-- ==== Sys2Proof/Laws/Ops.lean ====
section
/-! SUPPORT. What each shared operation does, said once: register fields, counters, flags, interrupts, event records, mailboxes and memory. -/

set_option Elab.async false

namespace Sys2Proof.Machine

/-! ## Register fields -/

/-- A field reads as the value last written there, cut to its width. -/
@[simp] theorem fld_setFld_same (s : State) (f : Fld) (v i : Nat) : (s.setFld f v i).fld f i = v % 2 ^ f.width :=
  sparseGet_set_self _ _ _ _

/-- Fields at different places of their registers have different keys, whatever their instances. -/
theorem key_ne {f g : Fld} (h : (f.off % 65536, f.lo % 32) ≠ (g.off % 65536, g.lo % 32)) (i j : Nat)
    (hf : f.off < 65536 ∧ f.lo < 32 := by decide) (hg : g.off < 65536 ∧ g.lo < 32 := by decide) : f.key i ≠ g.key j := by
  intro e
  apply h
  unfold Fld.key blkKey at e
  have : f.lo = g.lo := by omega
  have : f.off = g.off := by omega
  simp_all

/-- A field reads as before after a write of a field at another place. -/
theorem fld_setFld_other (s : State) {f g : Fld} (v i j : Nat) (h : g.key j ≠ f.key i) : (s.setFld f v i).fld g j = s.fld g j :=
  sparseGet_set_other _ _ _ h _

/-- Two fields that no instances of which share a key: they lie at different places of their registers. -/
def Fld.apart (f g : Fld) : Bool :=
  decide (f.blk % 32 ≠ g.blk % 32) || decide (f.kind % 8 ≠ g.kind % 8)
    || (decide (f.off < 65536) && decide (g.off < 65536) && decide (f.lo < 32) && decide (g.lo < 32) && (decide (f.off ≠ g.off) || decide (f.lo ≠ g.lo)))

theorem Fld.apart_key {f g : Fld} (h : f.apart g = true) (i j : Nat) : f.key i ≠ g.key j := by
  simp only [Fld.apart, Bool.and_eq_true, Bool.or_eq_true, decide_eq_true_eq] at h
  unfold Fld.key blkKey
  omega

theorem fld_setFld_apart (s : State) {f g : Fld} (v i j : Nat) (h : g.apart f = true) : (s.setFld f v i).fld g j = s.fld g j :=
  fld_setFld_other s v i j (Fld.apart_key h j i)

/-- The same field of another instance reads as before. -/
theorem fld_setFld_inst (s : State) (f : Fld) (v : Nat) {i j : Nat} (h : j ≠ i) : (s.setFld f v i).fld f j = s.fld f j :=
  fld_setFld_other s v i j (by unfold Fld.key blkKey; omega)

@[simp] theorem flag_setFlag_same (s : State) (f : Fld) (b : Bool) (i : Nat) (h : f.width = 1) : (s.setFlag f b i).flag f i = b := by
  cases b <;> simp [State.flag, State.setFlag, h, ofBit]

theorem fld_setFlag_same (s : State) (f : Fld) (b : Bool) (i : Nat) (h : f.width = 1) : (s.setFlag f b i).fld f i = ofBit b := by
  cases b <;> simp [State.setFlag, h, ofBit]

theorem fld_setFlag_apart (s : State) {f g : Fld} (b : Bool) (i j : Nat) (h : g.apart f = true) : (s.setFlag f b i).fld g j = s.fld g j :=
  fld_setFld_apart s _ i j h

theorem flag_setFld_apart (s : State) {f g : Fld} (v i j : Nat) (h : g.apart f = true) : (s.setFld f v i).flag g j = s.flag g j := by
  unfold State.flag; rw [fld_setFld_apart s v i j h]

theorem flag_setFlag_apart (s : State) {f g : Fld} (b : Bool) (i j : Nat) (h : g.apart f = true) : (s.setFlag f b i).flag g j = s.flag g j :=
  flag_setFld_apart s _ i j h

/-- A part that does not hold the registers leaves every field as it was. -/
theorem fld_of_regs {s t : State} (h : t.regs = s.regs) (f : Fld) (i : Nat) : t.fld f i = s.fld f i := by unfold State.fld; rw [h]

theorem flag_of_regs {s t : State} (h : t.regs = s.regs) (f : Fld) (i : Nat) : t.flag f i = s.flag f i := by unfold State.flag; rw [fld_of_regs h]

@[simp] theorem ctr_setFld (s : State) (f : Fld) (v i : Nat) (c : Ctr) (j : Nat) : (s.setFld f v i).ctr c j = s.ctr c j := rfl

@[simp] theorem ctr_setFlag (s : State) (f : Fld) (b : Bool) (i : Nat) (c : Ctr) (j : Nat) : (s.setFlag f b i).ctr c j = s.ctr c j := rfl

/-! ## Counters (R489, R493) -/

theorem cnts_setOvf (s : State) (c : Ctr) (i : Nat) : (s.setOvf c i).cnts = s.cnts := by
  unfold State.setOvf; cases c.inst <;> cases c.how <;> rfl

theorem cnts_countBy (s : State) (c : Ctr) (n i : Nat) :
    (s.countBy c n i).cnts = sparseSet 0 s.cnts (c.key i) (min ctrMax (s.ctr c i + n)) := by
  unfold State.countBy
  by_cases h : s.ctr c i + n ≤ ctrMax
  · simp only [h, if_true, Nat.min_eq_right h]
  · simp only [h, if_false, cnts_setOvf, Nat.min_eq_left (Nat.le_of_not_le h)]

/-- A counter counts, and stays at its greatest value once it is there. -/
@[simp] theorem ctr_countBy_same (s : State) (c : Ctr) (n i : Nat) : (s.countBy c n i).ctr c i = min ctrMax (s.ctr c i + n) := by
  unfold State.ctr; rw [cnts_countBy]; exact sparseGet_set_self _ _ _ _

@[simp] theorem ctr_count_same (s : State) (c : Ctr) (i : Nat) : (s.count c i).ctr c i = min ctrMax (s.ctr c i + 1) := ctr_countBy_same s c 1 i

theorem ctr_count_other (s : State) {c d : Ctr} {i j : Nat} (h : d.key j ≠ c.key i) : (s.count c i).ctr d j = s.ctr d j := by
  unfold State.ctr State.count; rw [cnts_countBy]; exact sparseGet_set_other _ _ _ h _

/-! ## What an operation touches -/

theorem Touches.refl (ks cs bs : List Nat) (s : State) : Touches ks cs bs s s := ⟨fun _ _ _ => rfl, fun _ _ _ => rfl, rfl⟩

theorem Touches.trans {ks cs bs : List Nat} {a b c : State} (h : Touches ks cs bs a b) (k : Touches ks cs bs b c) : Touches ks cs bs a c := by
  refine ⟨fun x y z => (k.1 x y z).trans (h.1 x y z), fun x y z => (k.2.1 x y z).trans (h.2.1 x y z), ?_⟩
  have e := k.2.2; have f := h.2.2
  cases a; cases b; cases c
  simp only [State.mk.injEq] at e f ⊢
  simp_all

theorem Touches.setFld {ks cs bs : List Nat} {s₀ s : State} (h : Touches ks cs bs s₀ s) {f : Fld} {v i : Nat}
    (k : f.key i ∈ ks ∨ keyBlk (f.key i) ∈ bs) : Touches ks cs bs s₀ (s.setFld f v i) := by
  refine h.trans ⟨fun x y z => ?_, fun _ _ _ => rfl, rfl⟩
  have : x ≠ f.key i := by rintro rfl; cases k <;> contradiction
  show sparseFind x (sparseSet _ _ _ _) = _
  unfold sparseSet
  split
  · exact sparseFind_del_other this _
  · exact sparseFind_put_other this _ _

theorem Touches.setFlag {ks cs bs : List Nat} {s₀ s : State} (h : Touches ks cs bs s₀ s) {f : Fld} {b : Bool} {i : Nat}
    (k : f.key i ∈ ks ∨ keyBlk (f.key i) ∈ bs) : Touches ks cs bs s₀ (s.setFlag f b i) := h.setFld k

theorem Touches.setFbit {ks cs bs : List Nat} {s₀ s : State} (h : Touches ks cs bs s₀ s) {f : Fld} {n : Nat} {b : Bool} {i : Nat}
    (k : f.key i ∈ ks ∨ keyBlk (f.key i) ∈ bs) : Touches ks cs bs s₀ (s.setFbit f n b i) := h.setFld k

theorem Touches.ite {ks cs bs : List Nat} {s₀ s t : State} {c : Prop} [Decidable c] (h : Touches ks cs bs s₀ s) (k : Touches ks cs bs s₀ t) :
    Touches ks cs bs s₀ (if c then s else t) := by
  split <;> assumption

theorem Touches.setCnts {ks cs bs : List Nat} {s₀ s : State} (h : Touches ks cs bs s₀ s) {k v : Nat} (hk : k ∈ cs ∨ keyBlk k ∈ bs) :
    Touches ks cs bs s₀ { s with cnts := sparseSet 0 s.cnts k v } := by
  refine h.trans ⟨fun _ _ _ => rfl, fun x y z => ?_, rfl⟩
  have : x ≠ k := by rintro rfl; cases hk <;> contradiction
  show sparseFind x (sparseSet _ _ _ _) = _
  unfold sparseSet
  split
  · exact sparseFind_del_other this _
  · exact sparseFind_put_other this _ _

theorem Touches.countBy {ks cs bs : List Nat} {s₀ s : State} (h : Touches ks cs bs s₀ s) {c : Ctr} {n i : Nat} (hk : c.key i ∈ cs ∨ keyBlk (c.key i) ∈ bs)
    (ho : ∀ k ∈ c.ovfKeys i, k ∈ ks ∨ keyBlk k ∈ bs) : Touches ks cs bs s₀ (s.countBy c n i) := by
  unfold State.countBy
  refine Touches.ite (h.setCnts hk) ?_
  have h1 := h.setCnts (v := ctrMax) hk
  unfold Ctr.ovfKeys at ho
  unfold State.setOvf
  cases hc : c.inst <;> cases hh : c.how <;> simp only [hc, hh, Option.map, Option.toList, List.mem_append, List.mem_cons, List.not_mem_nil, or_false,
    forall_eq_or_imp, forall_eq, List.nil_append] at ho ⊢
  · exact h1.setFld ho
  · exact h1.setFbit ho
  · exact h1.setFld ho
  · exact (h1.setFld ho.1).setFld ho.2
  · exact (h1.setFld ho.1).setFbit ho.2
  · exact (h1.setFld ho.1).setFld ho.2

theorem Touches.count {ks cs bs : List Nat} {s₀ s : State} (h : Touches ks cs bs s₀ s) {c : Ctr} {i : Nat} (hk : c.key i ∈ cs ∨ keyBlk (c.key i) ∈ bs)
    (ho : ∀ k ∈ c.ovfKeys i, k ∈ ks ∨ keyBlk k ∈ bs) : Touches ks cs bs s₀ (s.count c i) := h.countBy hk ho

theorem keyBlk_mem {f : Fld} {i : Nat} {ks bs : List Nat} (hf : f.blk < 32) (hb : f.blk ∈ bs) :
    f.key i ∈ ks ∨ keyBlk (f.key i) ∈ bs := .inr (by rw [keyBlk_key f i, Nat.mod_eq_of_lt hf]; exact hb)

theorem Touches.log {ks cs bs : List Nat} {s₀ s : State} (h : Touches ks cs bs s₀ s) (e : ElogSt) (p : PartSt) :
    Touches ks cs bs s₀ { s with elog := e, part := p } := h.trans ⟨fun _ _ _ => rfl, fun _ _ _ => rfl, rfl⟩

theorem Touches.imsicPend {ks cs bs : List Nat} {s₀ s : State} (h : Touches ks cs bs s₀ s) (c f i : Nat) :
    Touches ks cs bs s₀ (s.imsicPend c f i) := h.log _ _

theorem Touches.holdIdent {ks cs bs : List Nat} {s₀ s : State} (h : Touches ks cs bs s₀ s) {p : Nat} (hb : 14 ∈ bs) (i : Nat) :
    Touches ks cs bs s₀ (s.holdIdent p i) := by
  unfold State.holdIdent
  exact Touches.ite (h.setFbit (keyBlk_mem (by decide) hb)) (h.setFbit (keyBlk_mem (by decide) hb))

theorem Touches.routeIdent {ks cs bs : List Nat} {s₀ s : State} (h : Touches ks cs bs s₀ s) {p : Nat} (hb : 14 ∈ bs) (i : Nat) :
    Touches ks cs bs s₀ (s.routeIdent p i) := by
  unfold State.routeIdent
  exact Touches.ite (h.imsicPend _ _ _) (h.holdIdent hb _)

theorem Touches.raiseIdent {ks cs bs : List Nat} {s₀ s : State} (h : Touches ks cs bs s₀ s) {p : Nat} (hb : 14 ∈ bs) (h0 : 0 ∈ bs)
    (i : Nat) : Touches ks cs bs s₀ (s.raiseIdent p i) := by
  have hc : ∀ {t : State}, Touches ks cs bs s₀ t → Touches ks cs bs s₀ (t.count C.PART_IRQ_UNROUTED) := fun k =>
    k.count (.inr hb) (fun x hx => by
      have : keyBlk x = 14 := by revert x; decide
      exact .inr (this ▸ hb))
  unfold State.raiseIdent
  refine Touches.ite (h.routeIdent hb _) ?_
  have h1 := (hc (h.holdIdent (p := p) hb i)).setFlag (f := F.PART_FLT_IRQ_UNROUTED) (b := true) (i := 0) (keyBlk_mem (by decide) hb)
  refine Touches.ite ?_ h1
  have h2 : Touches ks cs bs s₀ _ := (h1.count (c := C.SYS_INTERRUPTS_SENT) (i := 0) (.inr h0) (fun x hx => by
      have : keyBlk x = 0 := by revert x; decide
      exact .inr (this ▸ h0))).routeIdent (p := 0) hb partIdent
  exact Touches.ite h2 (hc h2)

theorem Touches.blockIrq {ks cs bs : List Nat} {s₀ s : State} (h : Touches ks cs bs s₀ s) (hb : 14 ∈ bs) (h0 : 0 ∈ bs) (b : Nat) :
    Touches ks cs bs s₀ (s.blockIrq b) := by
  unfold State.blockIrq
  refine Touches.ite h (Touches.raiseIdent (Touches.count (c := C.SYS_INTERRUPTS_SENT) (i := 0) (h.log _ _) (.inr h0) (fun x hx => ?_)) hb h0 _)
  have : keyBlk x = 0 := by revert x; decide
  exact .inr (this ▸ h0)

theorem Touches.setFlt {ks cs bs : List Nat} {s₀ s : State} (h : Touches ks cs bs s₀ s) (hb : 14 ∈ bs) (h0 : 0 ∈ bs) {f : Fld}
    (k : f.key 0 ∈ ks ∨ keyBlk (f.key 0) ∈ bs) : Touches ks cs bs s₀ (s.setFlt f) := by
  unfold State.setFlt
  exact Touches.ite h (Touches.ite ((h.setFlag k).blockIrq hb h0 _) (h.setFlag k))

theorem Touches.setFltBit {ks cs bs : List Nat} {s₀ s : State} (h : Touches ks cs bs s₀ s) (hb : 14 ∈ bs) (h0 : 0 ∈ bs) {f : Fld} {n : Nat}
    (k : f.key 0 ∈ ks ∨ keyBlk (f.key 0) ∈ bs) : Touches ks cs bs s₀ (s.setFltBit f n) := by
  unfold State.setFltBit
  exact Touches.ite h (Touches.ite ((h.setFbit k).blockIrq hb h0 _) (h.setFbit k))

/-- What offering an event to the log touches: its side of the machine, and ELOG's registers and counters. -/
theorem Touches.offerEvent {ks cs bs : List Nat} {s₀ s : State} (h : Touches ks cs bs s₀ s) (hb : ∀ b ∈ logBlks, b ∈ bs) (e : Event) :
    Touches ks cs bs s₀ (s.offerEvent e) := by
  have h11 : 11 ∈ bs := hb 11 (by decide)
  unfold State.offerEvent
  refine Touches.ite (h.count (.inr h11) fun x hx => .inr ?_) (h.log _ _)
  have : keyBlk x = 11 := by revert x; decide
  exact this ▸ h11

theorem Touches.event {ks cs bs : List Nat} {s₀ s : State} (h : Touches ks cs bs s₀ s) (hb : ∀ b ∈ logBlks, b ∈ bs) (blk code part p0 p1 p2 : Nat) :
    Touches ks cs bs s₀ (s.event blk code part p0 p1 p2) := h.offerEvent hb _

/-- A field that is not touched reads as before. -/
theorem Touches.fld {ks cs bs : List Nat} {s t : State} (h : Touches ks cs bs s t) {f : Fld} {i : Nat} (hk : f.key i ∉ ks) (hb : keyBlk (f.key i) ∉ bs) :
    t.fld f i = s.fld f i := by
  unfold State.fld sparseGet; rw [h.1 _ hk hb]

theorem Touches.flag {ks cs bs : List Nat} {s t : State} (h : Touches ks cs bs s t) {f : Fld} {i : Nat} (hk : f.key i ∉ ks) (hb : keyBlk (f.key i) ∉ bs) :
    t.flag f i = s.flag f i := by
  unfold State.flag; rw [h.fld hk hb]

/-- A counter that is not touched stands. -/
theorem Touches.ctr {ks cs bs : List Nat} {s t : State} (h : Touches ks cs bs s t) {c : Ctr} {i : Nat} (hk : c.key i ∉ cs) (hb : keyBlk (c.key i) ∉ bs) :
    t.ctr c i = s.ctr c i := by
  unfold State.ctr sparseGet; rw [h.2.1 _ hk hb]

theorem Touches.mono {ks ks' cs cs' bs bs' : List Nat} {s t : State} (h : Touches ks cs bs s t) (hk : ∀ x ∈ ks, x ∈ ks') (hc : ∀ x ∈ cs, x ∈ cs')
    (hb : ∀ x ∈ bs, x ∈ bs') : Touches ks' cs' bs' s t :=
  ⟨fun x y z => h.1 x (fun e => y (hk x e)) (fun e => z (hb _ e)), fun x y z => h.2.1 x (fun e => y (hc x e)) (fun e => z (hb _ e)), h.2.2⟩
+---+
Assignment
Quote the records above exactly, from the first line through the line containing "namespace Sys2Proof.Machine", and nothing more.

Exercise output
-- ==== Sys2Proof/Laws/Ops.lean ====
section
/-! SUPPORT. What each shared operation does, said once: register fields, counters, flags, interrupts, event records, mailboxes and memory. -/

set_option Elab.async false

namespace Sys2Proof.Machine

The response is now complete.